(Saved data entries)
------------------------------------------------------------------------

/-! ## The rounded pattern -/

/-- What a significand that does not fit becomes (R125). -/
def overflowed (t : FFmt) (mode : Nat) (sat neg : Bool) : Nat × Flags :=
  if sat then (t.largest neg, flagOF ||| flagNX ||| flagSF)
  else match t.special with
    | .ieee =>
      let inf := match mode with | 1 => false | 2 => !neg | 3 => neg | _ => true
      (if inf then t.inf neg else t.largest neg, flagOF ||| flagNX)
    | .e4m3 => (t.nan neg 0, flagOF ||| flagNX)
    | .finite => (t.largest neg, flagOF ||| flagNX ||| flagSF)
/-- `FFmt.roundMag` by its steps: the two roundings, the carry, and then the pattern or what an overflow makes. -/
theorem roundMag_eq (t : FFmt) (mode : Nat) (sat neg : Bool) (x : Mag) : t.roundMag mode sat neg x =
    (let top := x.e + (bitLen x.m : Int) - 1
     let u := x.roundAt mode neg (top - t.f)
     let q := (if top < 1 - (t.bias : Int) then 1 - (t.bias : Int) else top) - t.f
     let r := x.roundAt mode neg q
     let c := 2 ^ (t.f + 1) ≤ r.1
     let m := if c then r.1 / 2 else r.1
     let q' := if c then q + 1 else q
     if Overflows t m q' then overflowed t mode sat neg
     else (packNum t neg m q',
       if r.2 then (if decide (top - t.f + (bitLen u.1 : Int) - 1 < 1 - (t.bias : Int)) then flagNX ||| flagUF else flagNX) else 0)) := rfl

theorem decode_e4m3_nan {t : FFmt} (h : t.special = .e4m3) (neg : Bool) (p : Nat) :
    t.decode (t.nan neg p) = .nan neg false 0 ∧ t.nan neg p < 2 ^ t.bits := by
  have hex : 2 ^ t.e - 1 < 2 ^ t.e := Nat.sub_one_lt (by positivity)
  have hfr : 2 ^ t.f - 1 < 2 ^ t.f := Nat.sub_one_lt (by positivity)
  rw [FFmt.nan, h]
  refine ⟨?_, pack_lt hex hfr⟩
  rw [decode_pack hex hfr, fieldVal, if_neg (by simp [h]), if_pos ⟨h, rfl, rfl⟩]
theorem inf_lt (t : FFmt) (neg : Bool) : t.inf neg < 2 ^ t.bits :=
  pack_lt (Nat.sub_one_lt (by positivity)) (by positivity)

/-- The modes in which an overflow stays at the largest number of formats with infinities (R125). -/
theorem overflow_mode {mode : Nat} {neg : Bool} :
    (match mode with | 1 => false | 2 => !neg | 3 => neg | _ => true) = false ↔
      mode = 1 ∨ (mode = 2 ∧ neg = true) ∨ (mode = 3 ∧ neg = false) := by
  split <;> simp_all
theorem overflowed_largest {t : FFmt} {mode : Nat} {sat neg : Bool} (h : sat = true ∨ t.special = .finite) :
    overflowed t mode sat neg = (t.largest neg, flagOF ||| flagNX ||| flagSF) := by
  unfold overflowed
  split_ifs with hs
  · rfl
  · rw [h.resolve_left hs]
theorem overflowed_e4m3 {t : FFmt} {mode : Nat} {neg : Bool} (h : t.special = .e4m3) :
    overflowed t mode false neg = (t.nan neg 0, flagOF ||| flagNX) := by
  unfold overflowed
  rw [if_neg Bool.false_ne_true]
  simp only [h]
theorem overflowed_ieee {t : FFmt} {mode : Nat} {neg : Bool} (h : t.special = .ieee) :
    (mode = 1 ∨ (mode = 2 ∧ neg = true) ∨ (mode = 3 ∧ neg = false) → overflowed t mode false neg = (t.largest neg, flagOF ||| flagNX)) ∧
    (¬(mode = 1 ∨ (mode = 2 ∧ neg = true) ∨ (mode = 3 ∧ neg = false)) → overflowed t mode false neg = (t.inf neg, flagOF ||| flagNX)) := by
  unfold overflowed
  rw [if_neg Bool.false_ne_true, h, ← overflow_mode]
  constructor <;> intro hm
  · simp only [hm, Bool.false_eq_true, if_false]
  · simp only [Bool.eq_true_of_not_eq_false hm, if_true]
/-- The last clause of `Rounded`, and the pattern's size. -/
def OverflowTo (t : FFmt) (mode : Nat) (sat neg : Bool) (l : ℝ) (r : Nat × Flags) : Prop :=
  let v := t.decode r.1
  let s : ℝ := if neg then -1 else 1
  (sat = true → IsReal v (s * l) ∧ r.2 = flagOF ||| flagNX ||| flagSF) ∧
  (sat = false → (t.special = .ieee → r.2 = flagOF ||| flagNX ∧
      (mode = 1 ∨ (mode = 2 ∧ neg = true) ∨ (mode = 3 ∧ neg = false) → IsReal v (s * l)) ∧
      (¬(mode = 1 ∨ (mode = 2 ∧ neg = true) ∨ (mode = 3 ∧ neg = false)) → v = .inf neg)) ∧
    (t.special = .e4m3 → v = .nan neg false 0 ∧ r.2 = flagOF ||| flagNX) ∧
    (t.special = .finite → IsReal v (s * l) ∧ r.2 = flagOF ||| flagNX ||| flagSF))
theorem overflowed_spec {t : FFmt} (ht : FmtOk t) (mode : Nat) (sat neg : Bool) {l : ℝ} (hl : IsLargest t l) :
    (overflowed t mode sat neg).1 < 2 ^ t.bits ∧ OverflowTo t mode sat neg l (overflowed t mode sat neg) := by
  have hreal := largest_isReal ht neg hl
  have hlt := largest_lt ht neg
  unfold OverflowTo
  cases sat with
  | true =>
    rw [overflowed_largest (.inl rfl)]
    exact ⟨hlt, fun _ => ⟨hreal, rfl⟩, nofun⟩
  | false =>
    cases hs : t.special with
    | finite =>
      rw [overflowed_largest (.inr hs)]
      exact ⟨hlt, nofun, fun _ => ⟨nofun, nofun, fun _ => ⟨hreal, rfl⟩⟩⟩
    | e4m3 =>
      obtain ⟨hnan, hnlt⟩ := decode_e4m3_nan hs neg 0
      rw [overflowed_e4m3 hs]
      exact ⟨hnlt, nofun, fun _ => ⟨nofun, fun _ => ⟨hnan, rfl⟩, nofun⟩⟩
    | ieee =>
      obtain ⟨hstay, hinf⟩ := overflowed_ieee (mode := mode) (neg := neg) hs
      by_cases hm : mode = 1 ∨ (mode = 2 ∧ neg = true) ∨ (mode = 3 ∧ neg = false)
      · rw [hstay hm]
        exact ⟨hlt, nofun, fun _ => ⟨fun _ => ⟨rfl, fun _ => hreal, fun h => absurd hm h⟩, nofun, nofun⟩⟩
      · rw [hinf hm]
        exact ⟨inf_lt t neg, nofun, fun _ => ⟨fun _ => ⟨rfl, fun h => absurd h hm, fun _ => decode_inf hs neg⟩, nofun, nofun⟩⟩

/-- What `Rounded` says of a result, once y is the number at the format's precision, z the one with an unbounded exponent and l the largest. -/
def RoundedTo (t : FFmt) (mode : Nat) (sat neg : Bool) (x l y z : ℝ) (r : Nat × Flags) : Prop :=
  let v := t.decode r.1
  let s : ℝ := if neg then -1 else 1
  let least : ℝ := (2 : ℝ) ^ (1 - (t.bias : ℤ))
  r.1 < 2 ^ t.bits ∧
  (y ≤ l → IsReal v (s * y) ∧ v.neg = neg ∧ (y = x → r.2 = 0) ∧
    (y ≠ x → (z < least → r.2 = flagNX ||| flagUF) ∧ (least ≤ z → r.2 = flagNX))) ∧
  (l < y → OverflowTo t mode sat neg l r)
theorem rounded_iff (t : FFmt) (mode : Nat) (sat neg : Bool) (x : ℝ) (r : Nat × Flags) : Rounded t mode sat neg x r ↔
    ∀ (e : ℤ) (l : ℝ), (2 : ℝ) ^ e ≤ x → x < (2 : ℝ) ^ (e + 1) → IsLargest t l → ∃ y z : ℝ,
      Nearest mode neg ((2 : ℝ) ^ (max e (1 - t.bias) - t.f)) x y ∧ Nearest mode neg ((2 : ℝ) ^ (e - t.f)) x z ∧
      RoundedTo t mode sat neg x l y z r := Iff.rfl
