-- ==== Sys2Proof/Machine/SectorReader.lean ====
section
/-! DEFINITION. The host tick `step()` with the cadence counter and the sector fetch (spec/43_sector_reader.md R200 to
R213), and the DMA word read (R216). -/

namespace Sys2Proof.Machine

/-- Are the first 12 bytes the sync magic (R208)? The answer only selects log lines (R209, R210), and the block does
not log (spec/60_exceptions.md R262), so no rule below reads it. -/
def syncOk (bytes : SectorBytes) : Bool := bytes.toList.take 12 == Config.syncMagic

/-- Data ready (R210, R211): only a Data sector fetched while Reading pushes INT1. -/
def State.dataReady (s : State) (kind : SectorKind) : State :=
  if isReading s.stat ∧ kind = .data then s.pushStat .secondInt1 else s

/-- `fetch_sector()` (R205 to R211): the LBA always advances; an Invalid sector does nothing more; any other is staged
in `read_buf`. -/
def State.fetchSector (s : State) : State :=
  let sector := discRead s.disc s.readSector
  let t := { s with readSector := s.readSector + 1 }
  match sector.kind with
  | .invalid => t
  | .data => { t with readBuf := sector.bytes }.dataReady .data
  | .audio => { t with readBuf := sector.bytes }.dataReady .audio

/-- R201 and R202: the busy bit clears, then the front code raises if it is enabled. -/
def State.raiseStep (s : State) : State :=
  let t := { s with transmitBusy := false }
  if raisePending t then t.emit (.raised .cdrom) else t

/-- R203 and R204: in Reading or Playing the counter falls by 1; at 0 it is reloaded and a sector is fetched. -/
def State.cadenceStep (s : State) : State :=
  if isReading s.stat || isPlaying s.stat then
    let count := s.stepsUntilReadSect - 1
    if count = 0 then { s with stepsUntilReadSect := Config.readSectorDelaySteps }.fetchSector
    else { s with stepsUntilReadSect := count }
  else s

/-- `step()` (R200). -/
def execStep (s : State) : Result := entry s fun s => s.raiseStep.cadenceStep

/-- Four bytes as a little-endian word (R216; spec/20_memory.md R65). -/
def wordOfBytes (b0 b1 b2 b3 : Byte) : Word :=
  b0.setWidth 32 ||| (b1.setWidth 32 <<< 8) ||| (b2.setWidth 32 <<< 16) ||| (b3.setWidth 32 <<< 24)

/-- `read_word()` (R216): four `read_byte()` in one transition. -/
def execReadWord (s : State) : Result :=
  entry s fun s =>
    let s1 := s.advanceCursor
    let s2 := s1.advanceCursor
    let s3 := s2.advanceCursor
    s3.advanceCursor.emit
      (.dmaWord (wordOfBytes (readByteValue s) (readByteValue s1) (readByteValue s2) (readByteValue s3)))

end Sys2Proof.Machine
end

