-- ==== Sys2Proof/Machine/Step.lean ====
section
/-! DEFINITION. One step: the next transaction of the environment is taken and its entry point runs as one atomic
transition (spec/00_scope.md R6; spec/20_memory.md R68, R69). With no transaction pending the block does not move: it
has no action of its own (log 17). -/

namespace Sys2Proof.Machine

/-- Run an entry point. -/
def runEntryPoint (e : EntryPoint) (s : State) : Result :=
  match e with
  | .access i => exec i s
  | .step => execStep s
  | .readWord => execReadWord s
  | .insert image => execInsert image s
  | .none r => .refused r

/-- One step of the machine. -/
def step (s : State) : Host.Outcome State Fault Refusal :=
  match s.faulted with
  | some reason => .fault reason
  | none =>
    match s.pending with
    | [] => .next s
    | t :: rest => runEntryPoint (entryPointOf s.index t) { s with pending := rest }

/-- `s` with the instruction of a table word presented as the next transaction. A word that stands for no instruction
presents nothing. -/
def State.withFetchWord (s : State) (nbits w : Nat) : State :=
  match decodeTableWord nbits w with
  | some i => s.present i
  | none => s

end Sys2Proof.Machine
end

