-- ==== Sys2Proof/Tests/Slice0.lean ====
section
/-! SUPPORT. The model's own tests. Expected values come from spec/95_test_vectors.md (the vector is named) or from the
encodings of spec/30_encoding.md. After them stand the witnesses: for each statement with hypotheses, concrete states
and operands that meet them. -/

namespace Sys2Proof.Tests

open Sys2Proof Sys2Proof.Machine

/-! ### Helpers -/

/-- What a view shows of the next state, if there is one. -/
def after {α : Type} (r : Result) (view : State → α) : Option α :=
  match r with
  | .next t => some (view t)
  | .fault _ => none
  | .refused _ => none

/-- S0 of the test vectors. -/
abbrev s0 : State := State.reset

/-- D1's recorded answers, without sectors. -/
def d1 : DiscImage :=
  { isEmpty := false, trackCount := some 1, size := some ⟨0, 4, 0⟩, tracks := [(1, ⟨0, 2, 0⟩), (10, ⟨0, 0, 0⟩)],
    sectors := [] }

/-- E0's recorded answers, without sectors. -/
def e0 : DiscImage :=
  { isEmpty := true, trackCount := some 0, size := some ⟨0, 0, 0⟩, tracks := [], sectors := [] }

/-- S1: `insert D1` closes the shell. -/
def s1 : State := { s0 with stat := 0x00, disc := d1 }

/-- S2: `insert E0`. -/
def s2 : State := { s0 with stat := 0x00, disc := e0 }

/-- S1 with these parameters pending. -/
def s1With (params : List Byte) : State := { s1 with paramFifo := params }

/-- The two FIFOs a command fills. -/
def responses (s : State) : List IrqCode × List Byte := (s.irqFifo, s.respFifo)

/-- A sector with one byte set. -/
def sectorWith (k : Fin 2352) (b : Byte) (kind : SectorKind) : Sector :=
  { bytes := (Vector.replicate 2352 0).set k b, kind := kind }

/-- An image with one recorded sector, at LBA 16. -/
def imageWith (sector : Sector) : DiscImage := { d1 with sectors := [(16, sector)] }

/-- The last step before a fetch of LBA 16. -/
def aboutToFetch (stat : Byte) (kind : SectorKind) : State :=
  { s1 with
    stat := stat, stepsUntilReadSect := 1, readSector := 16, irqFifo := [.firstInt3], respFifo := [0x20],
    disc := imageWith (sectorWith 24 0x28 kind) }

/-- A loaded data buffer with 0x28 at byte 24 and the cursor at `k`. -/
def loaded (mode : Byte) (k : Nat) : State :=
  { s1 with dataBuf := (sectorWith 24 0x28 .data).bytes, dataLoaded := true, mode := mode, dataBufferIndex := k }

/-! ### WellFormed: each check refuses an ill-formed term -/

theorem test_wf_refuses_odd_int_enable_read : (Instr.rdIntEnable 1).wf = false ∧ (Instr.rdIntEnable 2).wf = true := by
  decide

theorem test_wf_refuses_even_int_flag_read : (Instr.rdIntFlag 0).wf = false ∧ (Instr.rdIntFlag 3).wf = true := by
  decide

theorem test_wf_refuses_assigned_command_error :
    (Instr.cmdError 0x01).wf = false ∧ (Instr.cmdError 0x1B).wf = false ∧ (Instr.cmdError 0x1C).wf = true := by
  decide

theorem test_assigned_opcodes_are_the_twenty : assignedOpcodes.length = 20 ∧ assignedOpcodes.Nodup := by decide

/-! ### Decoding: words written out from R82, R83 and R85 -/

theorem test_decode_reads :
    decode .mmio [0b00000001] = .ok (.rdStatus 1, [])
      ∧ decode .mmio [0b00000111] = .ok (.rdResponse 3, [])
      ∧ decode .mmio [0b00001000] = .ok (.rdData 0, [])
      ∧ decode .mmio [0b00001100] = .ok (.rdIntEnable 0, [])
      ∧ decode .mmio [0b00001110] = .ok (.rdIntEnable 2, [])
      ∧ decode .mmio [0b00001101] = .ok (.rdIntFlag 1, []) := by decide

theorem test_decode_writes_slot0_slot1 :
    decode .mmio [0b00010001, 0x02] = .ok (.wrIndex 1 0x02, [])
      ∧ decode .mmio [0b00010100, 0x09] = .ok (.wrCommand 0x09, [])
      ∧ decode .mmio [0b00010101, 0xA5] = .ok (.wrSoundMap 0xA5, [])
      ∧ decode .mmio [0b00010110, 0xA5] = .ok (.wrVol12 0xA5, [])
      ∧ decode .mmio [0b00010111, 0xA5] = .ok (.wrVol13 0xA5, []) := by decide

theorem test_decode_writes_slot2_slot3 :
    decode .mmio [0b00011000, 0x20] = .ok (.wrParam 0x20, [])
      ∧ decode .mmio [0b00011001, 0x1F] = .ok (.wrIntEnable 0x1F, [])
      ∧ decode .mmio [0b00011010, 0xA5] = .ok (.wrVol22 0xA5, [])
      ∧ decode .mmio [0b00011011, 0xA5] = .ok (.wrVol23 0xA5, [])
      ∧ decode .mmio [0b00011100, 0x80] = .ok (.wrRequest 0x80, [])
      ∧ decode .mmio [0b00011101, 0x07] = .ok (.wrIntAck 0x07, [])
      ∧ decode .mmio [0b00011110, 0xA5] = .ok (.wrVolApply2 0xA5, [])
      ∧ decode .mmio [0b00011111, 0x47] = .ok (.wrVolApply3 0x47, []) := by decide

theorem test_decode_commands_low :
    decode .cmd [0x01] = .ok (.getstat, []) ∧ decode .cmd [0x02] = .ok (.setloc, [])
      ∧ decode .cmd [0x03] = .ok (.play, []) ∧ decode .cmd [0x06] = .ok (.readN, [])
      ∧ decode .cmd [0x07] = .ok (.motorOn, []) ∧ decode .cmd [0x08] = .ok (.stop, [])
      ∧ decode .cmd [0x09] = .ok (.pause, []) ∧ decode .cmd [0x0A] = .ok (.init, [])
      ∧ decode .cmd [0x0B] = .ok (.mute, []) ∧ decode .cmd [0x0C] = .ok (.demute, []) := by decide

theorem test_decode_commands_high :
    decode .cmd [0x0D] = .ok (.setfilter, []) ∧ decode .cmd [0x0E] = .ok (.setmode, [])
      ∧ decode .cmd [0x0F] = .ok (.getparam, []) ∧ decode .cmd [0x11] = .ok (.getlocP, [])
      ∧ decode .cmd [0x13] = .ok (.getTN, []) ∧ decode .cmd [0x14] = .ok (.getTD, [])
      ∧ decode .cmd [0x15] = .ok (.seekL, []) ∧ decode .cmd [0x19] = .ok (.test, [])
      ∧ decode .cmd [0x1A] = .ok (.getID, []) ∧ decode .cmd [0x1B] = .ok (.readS, []) := by decide

theorem test_decode_command_error :
    [0x00, 0x04, 0x05, 0x10, 0x12, 0x16, 0x17, 0x18, 0x1C, 0x1E, 0x80, 0xFF].map (fun op => decode .cmd [op]) =
      [0x00, 0x04, 0x05, 0x10, 0x12, 0x16, 0x17, 0x18, 0x1C, 0x1E, 0x80, 0xFF].map (fun op => .ok (.cmdError op, [])) := by
  decide

/-- The rest of the bytes comes back; what is no word is rejected by name. -/
theorem test_decode_rest_and_rejects :
    decode .mmio [0b00000000, 0x55] = .ok (.rdStatus 0, [0x55])
      ∧ decode .mmio [0b00011000, 0x20, 0x55] = .ok (.wrParam 0x20, [0x55])
      ∧ decode .mmio [0b11100000] = .error .keyTooWide
      ∧ decode .mmio [0b00010000] = .error .noValueByte
      ∧ decode .mmio [] = .error .noBytes := by decide

/-- The table's numbering: a whole byte below 32 that is an assigned opcode is the command, any other is the key; more
than 8 bits are a key and its written byte (log 13). -/
theorem test_table_words :
    decodeTableWord 8 0x1A = some .getID ∧ decodeTableWord 5 0x1A = some (.wrVol22 0x00)
      ∧ decodeTableWord 8 0x14 = some .getTD ∧ decodeTableWord 5 0x14 = some (.wrCommand 0x00)
      ∧ decodeTableWord 16 0x1A14 = some (.wrCommand 0x1A) ∧ decodeTableWord 8 0x18 = some (.wrParam 0x00)
      ∧ decodeTableWord 8 0x20 = some (.cmdError 0x20) ∧ decodeTableWord 16 0x0020 = none := by decide

theorem test_fetch_word_runs_the_command :
    after (step (s0.withFetchWord 8 0x19)) (fun t => (t.irqFifo, t.respFifo, t.pending)) =
      some ([.errorInt5], [0x11, 0x40], []) := by decide

theorem test_fetch_word_runs_the_cell :
    after (step (s0.withFetchWord 16 0xFE11)) (fun t => (t.index, t.pending)) = some (2, []) := by decide

/-! ### Register file (section 2.1) -/

/-- T-M1. -/
theorem test_rdStatus_reset : after (exec (.rdStatus 0) s0) (·.trace) = some [.regByte 0x18] := by decide

/-- T-M13: 16 parameters clear bits 3 and 4. -/
theorem test_rdStatus_full_params :
    after (exec (.rdStatus 0) { s0 with paramFifo := List.replicate 16 0 }) (·.trace) = some [.regByte 0x00] := by
  decide

/-- T-M5. -/
theorem test_rdResponse_pops :
    after (exec (.rdResponse 0) { s0 with respFifo := [0x02] }) (fun t => (t.trace, t.respFifo)) =
      some ([.regByte 0x02], []) := by decide

/-- T-M4: some byte, and the status is still 0x18. -/
theorem test_rdResponse_empty :
    after (exec (.rdResponse 0) s0) (fun t => (statusByte t, t.draws)) = some (0x18, 1) := by decide

/-- T-M6. -/
theorem test_rdData_not_loaded :
    after (exec (.rdData 0) s0) (fun t => (t.trace, t.dataBufferIndex)) = some ([.regByte 0x00], 0) := by decide

/-- T-F1, and T-F3's offset 12: in whole-sector mode the byte at 24 is the one at cursor 12. -/
theorem test_rdData_loaded :
    after (exec (.rdData 0) (loaded 0x00 0)) (fun t => (t.trace, t.dataBufferIndex)) = some ([.regByte 0x28], 1)
      ∧ after (exec (.rdData 0) (loaded 0x20 12)) (fun t => (t.trace, t.dataBufferIndex)) =
        some ([.regByte 0x28], 13) := by decide

/-- T-M10. -/
theorem test_rdIntEnable_whole :
    after (exec (.rdIntEnable 2) { s0 with intEnable := 0x1F }) (·.trace) = some [.regByte 0x1F] := by decide

/-- T-M8 and T-M7. -/
theorem test_rdIntFlag :
    after (exec (.rdIntFlag 1) { s0 with irqFifo := [.firstInt3, .secondInt2] }) (fun t => (t.trace, t.irqFifo)) =
        some ([.regByte 0xE3], [.firstInt3, .secondInt2])
      ∧ after (exec (.rdIntFlag 1) s0) (·.trace) = some [.regByte 0xE0] := by decide

/-- T-M2: 0xFE selects bank 2, and the status reads 0x1A. -/
theorem test_wrIndex : after (exec (.wrIndex 0 0xFE) s0) (fun t => (t.index, statusByte t)) = some (2, 0x1A) := by
  decide

/-- Scenario 4: opcode 0xFF. -/
theorem test_wrCommand_error :
    after (exec (.wrCommand 0xFF) s1) responses = some ([.errorInt5], [0x11, 0x40]) := by decide

/-- T-K1: a command leaves status 0xB8. -/
theorem test_wrCommand_status : after (exec (.wrCommand 0x01) s1) statusByte = some 0xB8 := by decide

/-- T-M16 to T-M18, T-M24, T-M25: the audio cells change nothing. -/
theorem test_audio_cells :
    [Instr.wrSoundMap 0x01, .wrVol12 0x1A, .wrVol13 0x1A, .wrVol22 0x20, .wrVol23 0x20, .wrVolApply2 0x80,
      .wrVolApply3 0x47].map (fun i => after (exec i { s1 with irqFifo := [.firstInt3], paramFifo := [0x05] })
        (fun t => (t.irqFifo, t.paramFifo, t.intEnable, t.dataLoaded, t.transmitBusy))) =
      List.replicate 7 (some ([.firstInt3], [0x05], 0x00, false, false)) := by decide

/-- T-M12. -/
theorem test_wrParam_pushes :
    after (exec (.wrParam 0x20) s0) (fun t => (t.paramFifo, statusByte t)) = some ([0x20], 0x10) := by decide

/-- T-M14. -/
theorem test_wrParam_overflow :
    after (exec (.wrParam 0x00) { s0 with paramFifo := List.replicate 16 0 }) (fun t => (t.faulted, t.paramFifo.length)) =
      some (some .paramFifoOverflow, 16) := by decide

/-- T-M15. -/
theorem test_wrIntEnable :
    after (exec (.wrIntEnable 0x20) s0) (fun t => (t.intEnable, t.paramFifo)) = some (0x20, []) := by decide

/-- T-M26. -/
theorem test_wrRequest_loads :
    after (exec (.wrRequest 0x80) s0) (fun t => (t.dataLoaded, statusByte t)) = some (true, 0x58) := by decide

/-- T-M27 and T-M28. -/
theorem test_wrRequest_keeps_and_clears :
    after (exec (.wrRequest 0x80) (loaded 0x00 5)) (fun t => (t.dataLoaded, t.dataBufferIndex)) = some (true, 5)
      ∧ after (exec (.wrRequest 0x00) (loaded 0x00 5)) (fun t => (t.dataLoaded, t.dataBufferIndex)) = some (false, 0) := by
  decide

/-- T-M22. -/
theorem test_wrIntAck_keeps_params :
    after (exec (.wrIntAck 0x07) { s0 with irqFifo := [.firstInt3], paramFifo := [0x20] })
      (fun t => (t.irqFifo, t.paramFifo)) = some ([], [0x20]) := by decide

/-- T-M20. -/
theorem test_wrIntAck_clears_params :
    after (exec (.wrIntAck 0x47) { s0 with irqFifo := [.firstInt3, .secondInt2], paramFifo := [0x01, 0x02] })
      (fun t => (t.irqFifo, t.paramFifo)) = some ([.secondInt2], []) := by decide

/-! ### Commands (section 2.3) -/

/-- T-C46. -/
theorem test_getstat : after (exec .getstat { s1 with stat := 0x22 }) responses = some ([.firstInt3], [0x22]) := by
  decide

/-- T-C3. -/
theorem test_setloc :
    after (exec .setloc (s1With [0x00, 0x02, 0x16, 0x55])) (fun t => (responses t, t.seekSector, t.paramFifo)) =
      some (([.firstInt3], [0x00]), 16, []) := by decide

/-- T-C4; T-A3 is the other end: an MSF below 00:02:00 is negative. -/
theorem test_setloc_fault_and_negative :
    after (exec .setloc (s1With [0x00, 0x02])) (·.faulted) = some (some .paramFifoEmpty)
      ∧ after (exec .setloc (s1With [0x00, 0x00, 0x10])) (·.seekSector) = some (-140) := by decide

/-- T-C5. -/
theorem test_play :
    after (exec .play { s1 with seekSector := 16 }) (fun t => (responses t, t.stat, t.readSector)) =
      some (([.firstInt3], [0x80]), 0x80, 16) := by decide

/-- T-C6. -/
theorem test_play_params : after (exec .play (s1With [0x01])) (·.faulted) = some (some .playWithParams) := by decide

/-- T-C9. -/
theorem test_readN :
    after (exec .readN { s1 with seekSector := 16 }) (fun t => (responses t, t.stat, t.readSector)) =
      some (([.firstInt3], [0x20]), 0x20, 16) := by decide

/-- T-C11. -/
theorem test_motorOn :
    after (exec .motorOn s1) (fun t => (responses t, t.stat)) =
      some (([.firstInt3, .secondInt2], [0x02, 0x02]), 0x02) := by decide

/-- T-C12. -/
theorem test_stop :
    after (exec .stop { s1 with stat := 0x22 }) (fun t => (responses t, t.stat)) =
      some (([.firstInt3, .secondInt2], [0x00, 0x00]), 0x00) := by decide

/-- T-C13. -/
theorem test_pause :
    after (exec .pause { s1 with stat := 0x22 }) (fun t => (responses t, t.stat)) =
      some (([.firstInt3, .secondInt2], [0x22, 0x02]), 0x02) := by decide

/-- T-C15. -/
theorem test_init_reset :
    after (exec .init s0) (fun t => (responses t, t.stat, t.mode)) =
      some (([.firstInt3, .secondInt2], [0x10, 0x02]), 0x02, 0x00) := by decide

------------------------------------------------------------------------

■ Your assignment
Beginning at the line with "def syncOk (bytes" and ending at the line with "s with readSector", reproduce each line of the data above exactly, and add no other lines.

■ Response to this exercise
def syncOk (bytes : SectorBytes) : Bool := bytes.toList.take 12 == Config.syncMagic

/-- Data ready (R210, R211): only a Data sector fetched while Reading pushes INT1. -/
def State.dataReady (s : State) (kind : SectorKind) : State :=
  if isReading s.stat ∧ kind = .data then s.pushStat .secondInt1 else s

/-- `fetch_sector()` (R205 to R211): the LBA always advances; an Invalid sector does nothing more; any other is staged
in `read_buf`. -/
def State.fetchSector (s : State) : State :=
  let sector := discRead s.disc s.readSector
  let t := { s with readSector := s.readSector + 1 }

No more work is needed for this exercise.